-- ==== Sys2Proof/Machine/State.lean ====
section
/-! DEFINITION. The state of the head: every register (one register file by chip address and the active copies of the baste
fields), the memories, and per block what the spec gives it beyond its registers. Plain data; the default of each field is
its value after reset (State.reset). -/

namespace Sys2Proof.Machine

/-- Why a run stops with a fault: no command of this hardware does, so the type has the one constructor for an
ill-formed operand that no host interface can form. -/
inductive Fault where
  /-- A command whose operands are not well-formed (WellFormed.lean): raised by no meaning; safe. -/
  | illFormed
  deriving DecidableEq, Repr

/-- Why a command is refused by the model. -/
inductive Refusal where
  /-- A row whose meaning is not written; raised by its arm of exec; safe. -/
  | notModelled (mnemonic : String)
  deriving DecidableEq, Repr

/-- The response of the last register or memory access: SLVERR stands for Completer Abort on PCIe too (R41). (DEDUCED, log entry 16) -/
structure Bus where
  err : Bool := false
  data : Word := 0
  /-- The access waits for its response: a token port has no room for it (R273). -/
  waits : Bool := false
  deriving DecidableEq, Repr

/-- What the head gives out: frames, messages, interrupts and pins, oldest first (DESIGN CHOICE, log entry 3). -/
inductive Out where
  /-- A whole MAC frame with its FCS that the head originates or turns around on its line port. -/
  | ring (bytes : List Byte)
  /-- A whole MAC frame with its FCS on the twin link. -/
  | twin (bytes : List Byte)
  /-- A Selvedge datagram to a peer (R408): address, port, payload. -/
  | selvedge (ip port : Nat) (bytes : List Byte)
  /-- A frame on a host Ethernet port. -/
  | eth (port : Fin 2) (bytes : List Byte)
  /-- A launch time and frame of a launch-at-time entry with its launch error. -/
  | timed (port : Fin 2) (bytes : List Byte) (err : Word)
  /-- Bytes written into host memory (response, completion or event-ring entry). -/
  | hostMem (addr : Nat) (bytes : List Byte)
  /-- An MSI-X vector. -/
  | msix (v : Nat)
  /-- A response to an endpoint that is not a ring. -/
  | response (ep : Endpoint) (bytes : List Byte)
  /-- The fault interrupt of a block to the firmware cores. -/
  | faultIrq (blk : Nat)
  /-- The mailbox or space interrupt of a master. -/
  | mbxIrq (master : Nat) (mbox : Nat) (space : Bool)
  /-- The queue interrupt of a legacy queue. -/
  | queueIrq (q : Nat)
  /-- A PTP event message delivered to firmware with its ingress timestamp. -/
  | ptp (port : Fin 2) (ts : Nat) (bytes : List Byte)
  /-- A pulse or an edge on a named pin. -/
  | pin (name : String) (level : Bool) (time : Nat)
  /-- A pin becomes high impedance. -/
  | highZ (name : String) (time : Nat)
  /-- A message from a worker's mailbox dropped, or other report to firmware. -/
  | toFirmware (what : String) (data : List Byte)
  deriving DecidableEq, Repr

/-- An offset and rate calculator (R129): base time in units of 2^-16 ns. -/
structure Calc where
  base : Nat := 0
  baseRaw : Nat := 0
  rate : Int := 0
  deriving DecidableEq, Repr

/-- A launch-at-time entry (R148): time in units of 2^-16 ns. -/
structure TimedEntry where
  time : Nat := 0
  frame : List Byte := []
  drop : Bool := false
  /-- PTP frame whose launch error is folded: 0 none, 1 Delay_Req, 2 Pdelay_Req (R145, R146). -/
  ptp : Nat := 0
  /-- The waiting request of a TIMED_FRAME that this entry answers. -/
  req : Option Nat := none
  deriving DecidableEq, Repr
____________________
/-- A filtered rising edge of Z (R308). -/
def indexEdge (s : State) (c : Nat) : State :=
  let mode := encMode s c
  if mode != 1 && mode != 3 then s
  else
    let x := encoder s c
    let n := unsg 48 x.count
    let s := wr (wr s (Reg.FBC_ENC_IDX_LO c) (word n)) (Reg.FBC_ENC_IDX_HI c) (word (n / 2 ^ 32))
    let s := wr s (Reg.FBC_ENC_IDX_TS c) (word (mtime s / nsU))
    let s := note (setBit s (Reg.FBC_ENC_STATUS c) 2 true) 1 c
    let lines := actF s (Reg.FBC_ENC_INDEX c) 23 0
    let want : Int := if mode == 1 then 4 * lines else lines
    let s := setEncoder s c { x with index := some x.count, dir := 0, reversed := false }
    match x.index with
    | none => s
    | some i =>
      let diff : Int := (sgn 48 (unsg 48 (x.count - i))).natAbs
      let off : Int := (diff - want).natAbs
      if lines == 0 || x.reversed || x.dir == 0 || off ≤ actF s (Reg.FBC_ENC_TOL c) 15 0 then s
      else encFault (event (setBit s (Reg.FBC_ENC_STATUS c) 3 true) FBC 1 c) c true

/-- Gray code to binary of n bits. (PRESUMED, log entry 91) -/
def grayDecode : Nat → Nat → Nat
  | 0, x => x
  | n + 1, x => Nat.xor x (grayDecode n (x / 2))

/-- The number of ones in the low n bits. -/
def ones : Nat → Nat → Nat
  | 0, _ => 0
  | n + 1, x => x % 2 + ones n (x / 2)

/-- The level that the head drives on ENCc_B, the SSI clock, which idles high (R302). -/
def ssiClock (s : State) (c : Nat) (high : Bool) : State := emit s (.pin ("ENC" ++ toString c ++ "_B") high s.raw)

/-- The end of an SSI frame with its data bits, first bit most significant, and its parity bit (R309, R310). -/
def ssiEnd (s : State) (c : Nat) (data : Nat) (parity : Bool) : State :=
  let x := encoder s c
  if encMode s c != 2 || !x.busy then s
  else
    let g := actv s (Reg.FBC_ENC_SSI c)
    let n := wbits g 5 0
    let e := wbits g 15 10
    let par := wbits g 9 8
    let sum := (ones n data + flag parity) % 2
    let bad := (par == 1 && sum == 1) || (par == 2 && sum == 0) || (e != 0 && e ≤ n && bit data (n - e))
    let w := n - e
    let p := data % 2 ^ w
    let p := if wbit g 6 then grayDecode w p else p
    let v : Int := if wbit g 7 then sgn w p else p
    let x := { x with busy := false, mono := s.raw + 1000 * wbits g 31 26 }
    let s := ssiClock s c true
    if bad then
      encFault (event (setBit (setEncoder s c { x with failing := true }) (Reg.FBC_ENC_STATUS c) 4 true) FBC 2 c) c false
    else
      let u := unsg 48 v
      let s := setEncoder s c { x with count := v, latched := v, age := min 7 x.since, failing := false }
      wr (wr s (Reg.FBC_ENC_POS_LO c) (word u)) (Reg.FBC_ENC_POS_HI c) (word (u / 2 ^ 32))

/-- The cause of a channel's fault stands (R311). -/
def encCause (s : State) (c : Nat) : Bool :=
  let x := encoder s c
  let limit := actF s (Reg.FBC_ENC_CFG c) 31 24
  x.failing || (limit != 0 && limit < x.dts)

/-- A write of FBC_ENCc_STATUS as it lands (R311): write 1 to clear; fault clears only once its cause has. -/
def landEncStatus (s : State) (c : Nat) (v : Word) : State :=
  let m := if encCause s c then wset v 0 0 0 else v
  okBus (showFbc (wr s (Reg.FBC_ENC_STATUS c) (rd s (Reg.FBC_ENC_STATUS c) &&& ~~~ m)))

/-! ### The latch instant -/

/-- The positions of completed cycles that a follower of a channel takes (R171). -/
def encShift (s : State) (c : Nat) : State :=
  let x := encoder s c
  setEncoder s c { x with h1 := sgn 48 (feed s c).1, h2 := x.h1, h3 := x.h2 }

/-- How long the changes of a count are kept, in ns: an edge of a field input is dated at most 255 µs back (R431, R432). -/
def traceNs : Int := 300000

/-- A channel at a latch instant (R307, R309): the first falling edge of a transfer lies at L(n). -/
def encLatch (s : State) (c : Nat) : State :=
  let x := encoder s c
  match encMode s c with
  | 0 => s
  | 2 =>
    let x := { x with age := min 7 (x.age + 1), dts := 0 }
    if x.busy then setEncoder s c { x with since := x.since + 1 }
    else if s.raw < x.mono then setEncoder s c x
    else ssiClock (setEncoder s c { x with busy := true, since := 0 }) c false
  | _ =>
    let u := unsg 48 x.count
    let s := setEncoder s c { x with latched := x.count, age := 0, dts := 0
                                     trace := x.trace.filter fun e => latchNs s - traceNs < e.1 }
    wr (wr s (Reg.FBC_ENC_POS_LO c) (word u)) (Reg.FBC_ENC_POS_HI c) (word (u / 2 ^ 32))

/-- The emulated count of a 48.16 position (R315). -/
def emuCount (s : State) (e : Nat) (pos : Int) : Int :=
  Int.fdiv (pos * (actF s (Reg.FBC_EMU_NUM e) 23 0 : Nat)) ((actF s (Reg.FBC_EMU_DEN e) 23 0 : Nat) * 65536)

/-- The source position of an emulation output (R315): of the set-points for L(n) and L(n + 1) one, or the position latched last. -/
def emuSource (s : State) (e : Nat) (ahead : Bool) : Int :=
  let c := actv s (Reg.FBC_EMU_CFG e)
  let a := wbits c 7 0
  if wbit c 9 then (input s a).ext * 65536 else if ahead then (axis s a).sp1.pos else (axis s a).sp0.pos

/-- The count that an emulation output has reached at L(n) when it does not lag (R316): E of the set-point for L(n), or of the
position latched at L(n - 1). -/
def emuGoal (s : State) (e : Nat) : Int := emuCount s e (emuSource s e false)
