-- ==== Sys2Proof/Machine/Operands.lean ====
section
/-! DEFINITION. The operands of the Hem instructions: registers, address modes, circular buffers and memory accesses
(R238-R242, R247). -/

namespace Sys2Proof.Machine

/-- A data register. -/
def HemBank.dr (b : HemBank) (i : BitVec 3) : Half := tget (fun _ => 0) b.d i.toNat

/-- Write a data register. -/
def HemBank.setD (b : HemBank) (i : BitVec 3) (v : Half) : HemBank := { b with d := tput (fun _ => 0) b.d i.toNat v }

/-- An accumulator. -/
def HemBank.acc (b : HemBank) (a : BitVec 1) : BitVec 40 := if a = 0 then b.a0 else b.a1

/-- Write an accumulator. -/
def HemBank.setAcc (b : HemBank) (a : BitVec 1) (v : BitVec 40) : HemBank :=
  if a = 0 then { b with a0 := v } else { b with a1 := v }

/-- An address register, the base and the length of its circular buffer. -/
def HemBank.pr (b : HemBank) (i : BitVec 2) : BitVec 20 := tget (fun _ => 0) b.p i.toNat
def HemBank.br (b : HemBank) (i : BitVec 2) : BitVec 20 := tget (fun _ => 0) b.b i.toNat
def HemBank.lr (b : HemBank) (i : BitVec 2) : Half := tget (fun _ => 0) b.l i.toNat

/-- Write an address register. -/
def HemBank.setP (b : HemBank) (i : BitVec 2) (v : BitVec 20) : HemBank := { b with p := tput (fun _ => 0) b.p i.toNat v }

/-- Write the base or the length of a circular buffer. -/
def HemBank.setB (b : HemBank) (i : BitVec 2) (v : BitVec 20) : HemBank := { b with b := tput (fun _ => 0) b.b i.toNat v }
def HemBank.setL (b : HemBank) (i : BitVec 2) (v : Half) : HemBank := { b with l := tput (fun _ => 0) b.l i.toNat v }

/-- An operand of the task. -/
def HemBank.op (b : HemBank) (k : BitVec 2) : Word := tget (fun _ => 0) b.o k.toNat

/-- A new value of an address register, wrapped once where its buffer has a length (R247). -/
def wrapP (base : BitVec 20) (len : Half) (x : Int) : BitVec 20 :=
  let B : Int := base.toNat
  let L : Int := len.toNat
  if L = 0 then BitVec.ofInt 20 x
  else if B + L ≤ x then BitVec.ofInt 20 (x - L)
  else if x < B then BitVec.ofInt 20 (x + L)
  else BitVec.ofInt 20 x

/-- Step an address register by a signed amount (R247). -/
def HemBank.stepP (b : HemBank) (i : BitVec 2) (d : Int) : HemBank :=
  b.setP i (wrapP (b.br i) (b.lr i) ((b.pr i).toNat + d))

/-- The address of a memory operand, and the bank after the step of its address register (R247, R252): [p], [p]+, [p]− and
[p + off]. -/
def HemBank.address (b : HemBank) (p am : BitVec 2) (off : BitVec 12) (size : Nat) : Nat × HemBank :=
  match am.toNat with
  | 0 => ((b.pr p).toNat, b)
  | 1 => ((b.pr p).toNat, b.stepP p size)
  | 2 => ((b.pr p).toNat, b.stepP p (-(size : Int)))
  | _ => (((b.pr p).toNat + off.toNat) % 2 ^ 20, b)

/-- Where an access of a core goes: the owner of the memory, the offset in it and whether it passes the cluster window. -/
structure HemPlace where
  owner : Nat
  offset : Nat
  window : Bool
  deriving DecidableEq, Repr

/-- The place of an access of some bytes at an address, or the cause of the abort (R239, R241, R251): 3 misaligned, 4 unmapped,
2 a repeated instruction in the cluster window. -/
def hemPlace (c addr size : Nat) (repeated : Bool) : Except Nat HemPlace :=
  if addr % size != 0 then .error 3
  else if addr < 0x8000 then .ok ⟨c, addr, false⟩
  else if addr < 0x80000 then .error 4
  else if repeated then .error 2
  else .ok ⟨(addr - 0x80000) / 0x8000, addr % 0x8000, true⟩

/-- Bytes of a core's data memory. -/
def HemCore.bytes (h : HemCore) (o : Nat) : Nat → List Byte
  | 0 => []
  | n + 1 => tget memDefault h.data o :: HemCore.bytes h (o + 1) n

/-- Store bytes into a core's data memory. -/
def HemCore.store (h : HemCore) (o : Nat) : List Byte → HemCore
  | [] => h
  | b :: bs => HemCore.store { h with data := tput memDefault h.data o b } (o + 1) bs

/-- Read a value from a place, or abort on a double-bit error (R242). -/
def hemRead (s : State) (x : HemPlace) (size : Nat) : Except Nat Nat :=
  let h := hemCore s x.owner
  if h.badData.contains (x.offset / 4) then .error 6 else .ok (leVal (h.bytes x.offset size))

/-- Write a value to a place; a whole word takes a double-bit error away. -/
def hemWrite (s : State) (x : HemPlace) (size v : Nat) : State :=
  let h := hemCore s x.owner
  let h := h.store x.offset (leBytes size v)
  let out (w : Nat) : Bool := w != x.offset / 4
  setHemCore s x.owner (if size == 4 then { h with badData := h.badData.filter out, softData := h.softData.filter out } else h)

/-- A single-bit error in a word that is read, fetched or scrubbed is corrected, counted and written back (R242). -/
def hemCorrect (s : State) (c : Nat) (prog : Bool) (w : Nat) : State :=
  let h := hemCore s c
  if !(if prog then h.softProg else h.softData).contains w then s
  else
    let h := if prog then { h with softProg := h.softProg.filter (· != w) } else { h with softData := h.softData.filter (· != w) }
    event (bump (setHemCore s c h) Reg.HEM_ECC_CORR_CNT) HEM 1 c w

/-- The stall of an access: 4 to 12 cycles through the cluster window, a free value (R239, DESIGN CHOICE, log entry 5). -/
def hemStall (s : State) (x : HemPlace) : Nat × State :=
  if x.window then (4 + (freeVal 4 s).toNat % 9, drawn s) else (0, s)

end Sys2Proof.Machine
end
____________________
[Work instruction]
What is the number of lines in the listing that include "lean"? Answer with that number only.

[Task answer]
3